We Gather the data by the country columns excluding the year, generating a new column country and the unemployment rate. This puts it in tidy form.

unempTidy <-unempRaw %>% gather(Country, UnempRate, -Year) %>% arrange( Country, Year)
unempTidy$UnempRate <- as.numeric(unempTidy$UnempRate)
## Warning: NAs introduced by coercion
kable(head(unempTidy))
Year Country UnempRate
1990 Algeria 25.0
1991 Algeria 25.0
1992 Algeria 27.0
1993 Algeria 23.2
1994 Algeria 24.4
1995 Algeria 28.1

Analysis

We can find some world rates if we wish. We can also see the distribution in 2001.

worldRate<-unempTidy %>% group_by(Year) %>% summarize(rate=mean(UnempRate, na.rm = TRUE ))
unempTidy %>% group_by(Year) %>% summarize(rate=mean(UnempRate, na.rm = TRUE )) %>% ggplot(aes(Year,rate)) +geom_bar(stat="identity")

spaceOdyessy <- unempTidy %>% filter(Year==2001) %>% filter(!is.na(UnempRate)) %>% arrange(desc(UnempRate)) 
spaceOdyessy$Country <- factor(spaceOdyessy$Country, spaceOdyessy$Country)
spaceOdyessy %>% ggplot(aes(Country, UnempRate)) +geom_bar(stat="identity")

Page 19

Page 19 has no data set

Page 22

Page 22 is a Wikipedia table for Emmy winners. We use rvest to pull it down, and get it into a table. Thankfully rvest takes care of much of the filling. We splice out years before 1966 as a lot of it is misaligned with “modern” data.

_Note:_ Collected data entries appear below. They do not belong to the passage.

/-- One entry of the closing list (R81). `proving` says whether a lock proof deadline has been set for
the bay since its latest CLOSE order (R85), and `deadline` is then that deadline; `travel` is the end of
the open travel limit of that order, while the leaf has not been reported CLOSED since (R83). -/
structure ClosingEntry where
  bay      : Nat
  phase    : Phase
  retries  : Nat
  deadline : Option Time
  repeated : Bool
  proving  : Bool
  travel   : Option Time
  deriving DecidableEq, Repr

/-- The closing kinds (R62). -/
inductive ClosingKind where
  | normal
  | motion
  | heldClose
  | recovery
  deriving DecidableEq, Repr

/-- The Face Record (R62). Its survey polls stand in the bay entries, one count a bay. `closingKind` is
present while a closing procedure runs. Sets and lists of bays ascend. -/
structure FaceRecord where
  state         : FaceState := .outOfService
  substate      : Option OpenSub := none
  slot          : Option Byte := none
  lastAccepted  : Option Byte := none
  acceptedIds   : List Nat := []
  grant         : List Nat := []
  dwell         : Option DwellValues := none
  override      : Bool := false
  dwellDeadline : Option Time := none
  extensions    : Nat := 0
  openSince     : Option Time := none
  openTravel    : Option Time := none
  failed        : List Nat := []
  hold          : Option HoldRecord := none
  closing       : List ClosingEntry := []
  closingKind   : Option ClosingKind := none
  warning       : Bool := false
  endOfWarning  : Option Time := none
  doorway       : Option Time := none
  deriving DecidableEq, Repr

/-! ### The Berth Monitor -/

/-- The fields of a good beacon (R20). -/
structure Beacon where
  code        : Byte
  train       : BitVec 16
  moving      : Bool
  doorsClosed : Bool
  ready       : Bool
  emergency   : Bool
  deriving DecidableEq, Repr

/-- A consist expectation (R19). -/
structure Expectation where
  code  : Nat
  train : Option (BitVec 16)
  deriving DecidableEq, Repr

/-- The Berth Monitor of a face (R19). `present` is the link state PRESENT; `lastReading` keeps the
40 ms pace of the readings (R24); `answer` is the platform answer on its way to the train (R29). -/
structure Berth where
  present      : Bool := false
  lastGood     : Option Time := none
  latest       : Option Beacon := none
  lossReported : Bool := false
  reading      : List Strength := []
  lastReading  : Option Time := none
  weakSince    : Option Time := none
  vacant       : Bool := false
  doorList     : List Nat := []
  consist      : Option (Nat × Source) := none
  staged       : Option Expectation := none
  active       : Option Expectation := none
  answer       : Option (List Byte) := none
  deriving DecidableEq, Repr

/-! ### The Alignment Unit -/

/-- The status of a Measurement Record (R41). -/
inductive MeasStatus where
  | empty
  | waiting
  | sampling
  | current
  | abandoned
  | stale
  deriving DecidableEq, Repr

/-- What abandoned a measurement (R59). -/
inductive AbandonCause where
  | moving
  | release
  | vacant
  | held
  deriving DecidableEq, Repr

/-- An entry of the bay class list (R54). -/
structure BayClass where
  bay  : Nat
  cls  : Cls
  door : Option Nat
  deriving DecidableEq, Repr

/-- An entry of the door class list (R54); door k stands at place k − 1. -/
structure DoorClass where
  cls : Cls
  bay : Option Nat
  deriving DecidableEq, Repr

/-- The Measurement Record of a face (R40). -/
structure Measurement where
  status      : MeasStatus := .empty
  consist     : Option Nat := none
  source      : Option Source := none
  antenna     : Option Nat := none
  mark        : Option Nat := none
  tolerance   : Option Nat := none
  requestTime : Option Time := none
  startTime   : Option Time := none
  samples     : Nat := 0
  weak        : Nat := 0
  ghost       : Nat := 0
  range       : Nat := 0
  run         : List Nat := []
  front       : Option Nat := none
  error       : Option Int := none
  verdict     : Option Verdict := none
  bayClasses  : Option (List BayClass) := none
  doorClasses : Option (List DoorClass) := none
  grant       : List Nat := []
  doorList    : List Nat := []
  evacuation  : List Nat := []
  evacDoors   : List Nat := []
  completion  : Option Time := none
  abandon     : Option AbandonCause := none
  deriving DecidableEq, Repr

/-! ### The Bay Bus Master, the Bay Table and the Sensing Unit -/

/-- An order that the master carries to one bay (R97). -/
inductive BayOrder where
  | openLeaf
  | closeLeaf
  deriving DecidableEq, Repr

/-- The leaf values of a report (R94). -/
inductive Leaf where
  | closed
  | opening
  | opened
  | closing
  | stopped
  deriving DecidableEq, Repr

/-- The two passage beams of a doorway (R94). -/
inductive Side where
  | a
  | b
  deriving DecidableEq, Repr

/-- One beam event of a report (R94): `make` is the edge MAKE, `age` is in milliseconds. -/
structure BeamEvent where
  beam : Side
  make : Bool
  age  : Nat
  deriving DecidableEq, Repr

emmyHTML <- read_html("https://en.wikipedia.org/wiki/List_of_Primetime_Emmy_Award_winners")
emmyTable<-rvest::html_table(emmyHTML, fill=TRUE)[[1]]
emmyTable<-emmyTable[emmyTable$Year>=1966,]
kable(head(emmyTable))
Year Comedy Drama Variety Lead Comedy Actor Lead Drama Actor Lead Comedy Actress Lead Drama Actress
18 1966 The Dick Van Dyke Show (CBS) The Fugitive (ABC) The Andy Williams Show (NBC) Dick Van Dyke The Dick Van Dyke Show (CBS) Bill Cosby I Spy (NBC) Mary Tyler Moore The Dick Van Dyke Show (CBS) Barbara Stanwyck The Big Valley (ABC)
19 1967 The Monkees (NBC) Mission: Impossible (CBS) The Andy Williams Show (NBC) Don Adams Get Smart (NBC) Bill Cosby I Spy (NBC) Lucille Ball The Lucy Show (CBS) Barbara Bain Mission: Impossible (CBS)
20 1968 Get Smart (NBC) Mission: Impossible (CBS) The Andy Williams Show (NBC) Don Adams Get Smart (NBC) Bill Cosby I Spy (NBC) Bill Cosby I Spy (NBC) Rowan & Martin’s Laugh-In (NBC)
21 1969 Get Smart (NBC) Mission: Impossible (CBS) The Andy Williams Show (NBC) NET Playhouse (NET) Bill Cosby I Spy (NBC) Carl Betz Judd for the Defense (ABC) Hope Lange The Ghost & Mrs. Muir (ABC)
22 1970 My World and Welcome to It (NBC) Marcus Welby, M.D. (ABC) The Andy Williams Show (NBC) The David Frost Show (Syndicated) William Windom My World and Welcome to It (NBC) Robert Young Marcus Welby, M.D. (ABC) Susan Hampshire The Forsyte Saga (NET)
23 1971 All in the Family (CBS) The Bold Ones: The Senator (NBC) Singer Presents Burt Bacharach (CBS) Jack Klugman The Odd Couple (ABC) Hal Holbrook The Bold Ones: The Senator (NBC) Jean Stapleton All in the Family (CBS) Susan Hampshire The First Churchills (Masterpiece Theatre) (PBS)

Tidy

First we gather based Category excluding year; then we sort on year. Next we break up the Winner entry to extract the network from the parens

emmyTable<-gather(emmyTable, Category, Winner, -Year) %>% arrange (Year)
emmyTidy<-emmyTable%>% extract(Winner, c("Winner","Network"), "(.+) \\((.+)\\)")
kable(head(emmyTidy))
Year Category Winner Network
1966 Comedy The Dick Van Dyke Show CBS
1966 Drama The Fugitive ABC
1966 Variety The Andy Williams Show NBC
1966 Lead Comedy Actor Dick Van Dyke The Dick Van Dyke Show CBS
1966 Lead Drama Actor Bill Cosby I Spy NBC
1966 Lead Comedy Actress Mary Tyler Moore The Dick Van Dyke Show CBS

Analysis

Some basic analysis shows that NBC, CBS, ABC, and HBO are in order the most awarded networks. We can also see the changing breakdown in winning networks as years progress. We can see that the non top winners have started taking more Emmys.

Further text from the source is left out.